Member of the Nauruan Parliament for Buada
- In office 25 January 1971^{[citation needed]} – 16 November 1992
- Preceded by: Totouwa Depaune^{[citation needed]}
- Succeeded by: Tamaiti Star
- In office 20 November 1995 – 8 April 2000
- Preceded by: Tamaiti Star
- Succeeded by: Terangi Adam

Speaker of the Parliament of Nauru
- In office August 1981 – 12 December 1986
- Preceded by: David Peter Gadaraoa
- Succeeded by: René Harris

Personal details
- Born: Ruben James Kun 30 March 1942 Nauru
- Died: 21 September 2014 (aged 72)
- Profession: Lawyer

= Ruben Kun =

President of Nauru from 1996 to 1997

Ruben James Kun (30 March 1942 - 21 September 2014) was a political figure from the Pacific nation of Nauru and was president of the Republic of Nauru.

==Early career==
Kun was a lawyer before becoming a political figure.

He was the minister assisting the president of Nauru in the cabinets of Lagumot Harris in 1978 and 1995–1996. He was the speaker of the Parliament of Nauru from August 1981 to December 1986.
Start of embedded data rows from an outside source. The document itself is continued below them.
/-- The decode of encoded bytes is the bytes, without a record (R117). -/
theorem gcrDecode_gcrEncode {t : Vector Codeword 16} (ht : t.toList.Nodup) (phase : Bool)
    {plain : List Byte} (h : plain.length % 4 = 0) :
    (gcrDecode t phase (gcrEncode t plain)).bytes = plain ∧
    (gcrDecode t phase (gcrEncode t plain)).records = [] := by
  have hcws := codewords_gcrEncode t plain h
  constructor
  · rw [gcrDecode, hcws]
    exact packNibbles_byteCodewords ht plain
  · rw [gcrDecode, hcws]
    refine faultRecords_eq_nil phase (fun cw hcw => ?_) 0
    obtain ⟨b, _, hb⟩ := List.mem_flatMap.1 hcw
    exact byteCodewords_valid t b cw hb

/-- `WB[0..n)` is the list whose elements it holds (R9). -/
theorem State.wbBytes_eq_of_getElem? {s : State} {bs : List Byte}
    (h : ∀ i, i < bs.length → bs[i]? = some (s.wbByte i)) : s.wbBytes bs.length = bs := by
  refine List.ext_getElem (s.wbBytes_length _) fun i _ hi => ?_
  rw [State.wbBytes_getElem]
  exact (Option.some.inj ((List.getElem?_eq_getElem hi).symm.trans (h i hi))).symm

/-- Settles O20: the bytes of `WB` are the encoding, whose decode `GCRDEC` delivers. -/
theorem gcrdecInvertsEncoding : Obligations.GcrdecInvertsEncoding := by
  intro s plain hmod _ ht hlen hwb
  have hbytes : s.wbBytes s.wlen.toNat = gcrEncode s.params.gcrTable plain := by
    rw [hlen] at hwb ⊢
    exact State.wbBytes_eq_of_getElem? hwb
  have hd := gcrdec_delivers (s := s) (hlen ▸ gcrEncode_length_mod s.params.gcrTable plain)
  obtain ⟨hplain, hrec⟩ := gcrDecode_gcrEncode ht false hmod
  rw [hbytes] at hd
  have hdiag := hd.diagcnt
  have hstatus := hd.status
  rw [hrec] at hdiag hstatus
  exact ⟨gcrdec s, rfl, hstatus, BitVec.eq_of_toNat_eq hdiag, hplain ▸ hd.olen, hplain ▸ hd.ob⟩

end Sys2Proof.Machine

namespace Sys2Proof.Machine

/-! ## Bits, bytes and the sync search at the cursor (41_bit_cursor_sync.md R131 to R135, R138) -/

/-- Settles O22: the two branches of `read_bit`. -/
theorem rdbitReadsOneBit : Obligations.RdbitReadsOneBit := by
  intro s
  constructor
  · intro hlt
    have hend : rdbit s =
        ((s.setCur (s.cur.toNat + 1)).setBitv (s.tbBit s.cur.toNat)).endCommand .ok false :=
      if_neg (Nat.not_le.2 hlt)
    have hcur : (rdbit s).cur.toNat = s.cur.toNat + 1 := hend ▸ s.setCur_toNat hlt
    exact ⟨rdbit s, rfl, hend ▸ rfl, hcur, hend ▸ rfl, commandEnd_regFrame .rdbit s,
      commandEnd_ramFrame .rdbit s⟩
  · intro hle
    have hend : rdbit s = s.endCommand .eShort false := if_pos hle
    exact ⟨rdbit s, rfl, hend, commandEnd_ramFrame .rdbit s⟩

theorem readBytes_of_le {n : Nat} {s : State} (h : s.cur.toNat + 8 * n ≤ s.limit) :
    readBytes n s =
      .done ((s.putWork (s.streamBytes s.cur.toNat n)).setCur (s.cur.toNat + 8 * n)) :=
  if_neg (by omega)

theorem readBytes_of_gt {n : Nat} {s : State} (hle : s.cur.toNat ≤ s.limit)
    (h : s.limit < s.cur.toNat + 8 * n) : readBytes n s = .failed .eShort (s.setCur s.limit) :=
  if_pos (by omega)

/-- With a legal `CNT`, `RDBYTES` is `read_bytes(CNT)` (R133). -/
theorem rdbytes_of_le {s : State} (h : s.cnt.toNat ≤ 1024) : rdbytes s =
    (readBytes s.cnt.toNat s).result.2.endCommand (readBytes s.cnt.toNat s).result.1 false :=
  if_neg (Nat.not_lt.2 h)

/-- Byte `j` of a stored read holds the stream bits from `c + 8j` on (R65, R133). -/
theorem State.putWork_streamBytes_bit (s : State) {c n j b : Nat} (hj : j < n) (hb : b < 8) :
    ((s.putWork (s.streamBytes c n)).wbByte j).getLsbD (7 - b) = s.tbBit (c + 8 * j + b) := by
  rw [State.putWork_wbByte, dif_pos (by rwa [State.streamBytes_length]),
    State.streamBytes_getElem, State.streamByte_bit _ _ hb]

/-- Settles O23: with the room for its bytes, `RDBYTES` is a done `read_bytes(CNT)`. -/
theorem rdbytesDeliversStreamBytes : Obligations.RdbytesDeliversStreamBytes := by
  intro s hcnt hroom
  have hend : rdbytes s = ((s.putWork (s.streamBytes s.cur.toNat s.cnt.toNat)).setCur
      (s.cur.toNat + 8 * s.cnt.toNat)).endCommand .ok false := by
    rw [rdbytes_of_le hcnt, readBytes_of_le hroom]
    rfl
  refine ⟨rdbytes s, rfl, fun j b hj hb => ?_, ?_, ?_, hend ▸ rfl,
    commandEnd_regFrame .rdbytes s, commandEnd_ramFrame .rdbytes s⟩
  · rw [hend]
    exact s.putWork_streamBytes_bit hj hb
  · rw [hend, State.endCommand_wlen, State.setCur_wlen, State.putWork_wlen,
      State.streamBytes_length]
    exact Nat.mod_eq_of_lt (by omega)
  · rw [hend]
    exact State.setCur_toNat _ hroom

/-- Settles O24: the test of `CNT` comes before that of the bits left. -/
theorem rdbytesFailures : Obligations.RdbytesFailures := by
  intro s hle
  constructor
  · intro hcnt
    have hend : rdbytes s = s.endCommand .eRange false := if_pos hcnt
    exact ⟨rdbytes s, rfl, hend, hend ▸ ramSame_of_buffers_eq rfl rfl rfl⟩
  · intro hcnt hshort
    have hend : rdbytes s = (s.setCur s.limit).endCommand .eShort false := by
      rw [rdbytes_of_le hcnt, readBytes_of_gt hle hshort]
      rfl
    exact ⟨_, congrArg Host.Outcome.next hend, s.setCur_toNat (Nat.le_refl _), rfl,
      ramSame_of_buffers_eq rfl rfl rfl⟩

theorem sync_of_firstSync {s : State} {k : Nat} (h : s.firstSync s.cur.toNat k) :
    sync s = (s.setCur k).endCommand .ok false := by
  rw [sync, findSync_of_firstSync h]
  rfl

theorem sync_of_noSync {s : State} (hle : s.cur.toNat ≤ s.limit) (h : s.noSync s.cur.toNat) :
    sync s = (s.setCur s.limit).endCommand .eSync false := by
  rw [sync, findSync_of_noSync hle h]
  rfl

theorem State.firstSync_lt_limit {s : State} {c k : Nat} (h : s.firstSync c k) : k < s.limit := by
  obtain ⟨⟨_, hlt, _⟩, _⟩ := h
  exact hlt

/-- The cursor rests on a boundary exactly (R27, R134). -/
theorem State.setCur_toNat_of_firstSync {s : State} {c k : Nat} (h : s.firstSync c k) :
    (s.setCur k).cur.toNat = k :=
  s.setCur_toNat (State.firstSync_lt_limit h).le

/-- Settles O25. -/
theorem syncRestsOnFirstBoundary : Obligations.SyncRestsOnFirstBoundary := by
  intro s k h
  have hend := sync_of_firstSync h
  exact ⟨sync s, rfl, hend ▸ State.setCur_toNat_of_firstSync h, hend ▸ rfl,
    commandEnd_regFrame .sync s, commandEnd_ramFrame .sync s⟩

/-- Settles O26. -/
theorem syncFailsWithoutBoundary : Obligations.SyncFailsWithoutBoundary := by
  intro s hle h
  have hend := sync_of_noSync hle h
  exact ⟨sync s, rfl, hend ▸ s.setCur_toNat (Nat.le_refl _), hend ▸ rfl,
    commandEnd_regFrame .sync s, commandEnd_ramFrame .sync s⟩

/-- Ten 1-bits from `c` on and then a 0-bit: no earlier boundary has room for its run (R138). -/
theorem State.firstSync_add_ten {s : State} {c : Nat} (hones : ∀ j, j < 10 → s.tbBit (c + j) = true)
    (hzero : s.tbBit (c + 10) = false) (hlt : c + 10 < s.limit) : s.firstSync c (c + 10) := by
  refine ⟨⟨Nat.le_refl _, hlt, hzero, fun j hj hjc => ?_⟩, fun k hk hsync => ?_⟩
  · obtain ⟨i, rfl⟩ := Nat.exists_eq_add_of_le (show c ≤ j by omega)
    exact hones i (by omega)
  · obtain ⟨hroom, _⟩ := hsync
    omega

/-- A boundary ends a run of ten 1-bits inside the stream, so without such a run there is none
(R138). -/
theorem State.noSync_of_runs_short {s : State} {c : Nat}
    (h : ∀ p, c ≤ p → p + 10 ≤ s.limit → ∃ j, j < 10 ∧ s.tbBit (p + j) = false) : s.noSync c := by
  rintro k ⟨hck, hlt, _, hones⟩
  obtain ⟨j, hj, hz⟩ := h (k - 10) (by omega) (by omega)
  rw [hones _ (by omega) (by omega)] at hz
  exact Bool.noConfusion hz

/-- With the cursor past `LIMIT` the scan has no bit to read (R134). -/
theorem findSync_of_gt {s : State} (h : s.limit < s.cur.toNat) :
    findSync s = .failed .eSync (s.setCur s.cur.toNat) := by
  rw [findSync, Nat.sub_eq_zero_of_le h.le]
  rfl

/-- Settles O27: the first clause by `State.firstSync_add_ten`, the second by
`State.noSync_of_runs_short`, a cursor past `LIMIT` apart. -/
theorem syncBoundaryProperty : Obligations.SyncBoundaryProperty := by
  constructor
  · intro s hones hzero hlt
    have hfirst := State.firstSync_add_ten hones hzero hlt
    have hend := sync_of_firstSync hfirst
    exact ⟨sync s, rfl, hend ▸ State.endCommand_code .., hend ▸
      State.setCur_toNat_of_firstSync hfirst⟩
  · intro s hruns
    refine ⟨sync s, rfl, ?_⟩
    rcases Nat.lt_or_ge s.limit s.cur.toNat with hgt | hle
    · rw [sync, findSync_of_gt hgt]
      exact State.endCommand_code ..
    · rw [sync_of_noSync hle (State.noSync_of_runs_short hruns)]
      exact State.endCommand_code ..

end Sys2Proof.Machine

namespace Sys2Proof.Machine

/-! ## `RDSEC` as two searches with a read (41_bit_cursor_sync.md R136) -/

theorem Stage.andThen_assoc (st : Stage) (f g : State → Stage) :
    (st.andThen f).andThen g = st.andThen fun t => (f t).andThen g := by
  cases st <;> rfl

/-- `find_sync()` and then `read_bytes(n)`, as `RDSEC` does twice (R136). -/
def syncRead (n : Nat) (s : State) : Stage := (findSync s).andThen (readBytes n)

/-- What the read of `n` bytes from stream position `k` on leaves (R133). -/
def State.readAt (s : State) (k n : Nat) : State :=
  (s.putWork (s.streamBytes k n)).setCur (k + 8 * n)

@[simp] theorem State.readAt_olen (s : State) (k n : Nat) : (s.readAt k n).olen = s.olen := rfl
@[simp] theorem State.readAt_diagcnt (s : State) (k n : Nat) :
    (s.readAt k n).diagcnt = s.diagcnt := rfl
@[simp] theorem State.readAt_diagAt (s : State) (k n : Nat) :
    (s.readAt k n).diagAt = s.diagAt := rfl
@[simp] theorem State.readAt_sh (s : State) (k n : Nat) : (s.readAt k n).sh = s.sh := rfl
@[simp] theorem State.readAt_params (s : State) (k n : Nat) : (s.readAt k n).params = s.params :=
  rfl
@[simp] theorem State.readAt_tbBit (s : State) (k n : Nat) : (s.readAt k n).tbBit = s.tbBit := rfl
@[simp] theorem State.readAt_limit (s : State) (k n : Nat) : (s.readAt k n).limit = s.limit := rfl
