-- ==== Sys2Proof/Decode.lean ====
section
/-! DEFINITION. Decoder and encoder of every row of the opcode table: command words (R113 to R115, R122), DCC packets (R130 to
R141), BiDi datagrams (R151, R152), response words (R116) and event words (R117). The spaces of words overlap between ports, so a
`Code` says on which port its words stand. -/

namespace Sys2Proof

/-! ### Modes -/

/-- The mode ids of R111. -/
def Mode.id : Mode → BitVec 8
  | .dccOperations => 0x01#8
  | .dccService => 0x02#8
  | .decupZpp => 0x03#8
  | .decupZsu => 0x04#8
  | .mduZpp => 0x05#8
  | .mduZsu => 0x06#8
  | .zusi => 0x07#8
  | .ulfDccEin => 0x08#8
  | .ulfDecupEin => 0x09#8
  | .ulfMduEin => 0x0A#8
  | .ulfSusiv2 => 0x0B#8
  | .ota => 0x0C#8

/-- The mode of an id, none for a reserved id (R111). -/
def Mode.ofId (b : BitVec 8) : Option Mode :=
  match b.toNat with
  | 0x01 => some .dccOperations
  | 0x02 => some .dccService
  | 0x03 => some .decupZpp
  | 0x04 => some .decupZsu
  | 0x05 => some .mduZpp
  | 0x06 => some .mduZsu
  | 0x07 => some .zusi
  | 0x08 => some .ulfDccEin
  | 0x09 => some .ulfDecupEin
  | 0x0A => some .ulfMduEin
  | 0x0B => some .ulfSusiv2
  | 0x0C => some .ota
  | _ => none

/-- The number `N` of drive steps of a speed-steps code, none for an illegal code (R112, R233). -/
def stepsCount (c : BitVec 3) : Option Nat :=
  match c.toNat with
  | 0 => some 14
  | 2 => some 28
  | 4 => some 126
  | _ => none

/-! ### Command words (R113 to R115) -/

/-- The fields of a command word (R113). -/
structure CmdFields where
  op : BitVec 8
  addr : Addr := 0
  cvi : Cvi := 0
  data : Byte := 0
  aux : BitVec 8 := 0
  len : BitVec 8 := 0
  rsv : BitVec 8 := 0
  deriving DecidableEq, Repr

/-- The word that holds these fields (R113). -/
def CmdFields.toWord (f : CmdFields) : Word :=
  (f.op ++ f.addr ++ f.cvi ++ f.data ++ f.aux ++ f.len ++ f.rsv).cast (by decide)

/-- The fields of a word (R113). -/
def CmdFields.ofWord (w : Word) : CmdFields where
  op := w.extractLsb' 56 8
  addr := w.extractLsb' 42 14
  cvi := w.extractLsb' 32 10
  data := w.extractLsb' 24 8
  aux := w.extractLsb' 16 8
  len := w.extractLsb' 8 8
  rsv := w.extractLsb' 0 8

/-- The listed opcodes (R114). -/
inductive Opcode where
  | acquire | suspend | release | short | powerOn
  | locoDrive | locoFunction | locoMode | locoInfo | locoRailcom | locoErase | locoEraseAll
  | cvRead | cvWrite | cvPomRead | cvPomWrite
  | sendFront | sendBack | decupTx | mduTx
  | cfgWrite | cfgRead
  deriving DecidableEq, Repr

/-- The `OP` byte of an opcode (R114). -/
def Opcode.byte : Opcode → BitVec 8
  | .acquire => 0x01#8
  | .suspend => 0x02#8
  | .release => 0x03#8
  | .short => 0x04#8
  | .powerOn => 0x05#8
  | .locoDrive => 0x10#8
  | .locoFunction => 0x11#8
  | .locoMode => 0x12#8
  | .locoInfo => 0x13#8
  | .locoRailcom => 0x14#8
  | .locoErase => 0x15#8
  | .locoEraseAll => 0x16#8
  | .cvRead => 0x20#8
  | .cvWrite => 0x21#8
  | .cvPomRead => 0x22#8
  | .cvPomWrite => 0x23#8
  | .sendFront => 0x30#8
  | .sendBack => 0x31#8
  | .decupTx => 0x38#8
  | .mduTx => 0x39#8
  | .cfgWrite => 0x40#8
  | .cfgRead => 0x41#8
He was Minister of Finance under Bernard Dowiyogo and Lagumot Harris from January 1978 to May 1978, and again in the cabinet of Lagumot Harris from November 1995 to November 1996.

==President of Nauru==
Kun succeeded Kennan Adeang as president of Nauru from 19 December 1996 to 13 February 1997, and was succeeded by Kinza Clodumar.

==Post-presidency==
Kun was again Minister of Finance under Bernard Dowiyogo from August 1998 to December 1998. Under the Pacific Solution asylum policy, Australia has an arrangement with Nauru that allows asylum seekers arriving in Australia to be detained on the island. Kun represented detainees in a case before the nation's Supreme Court.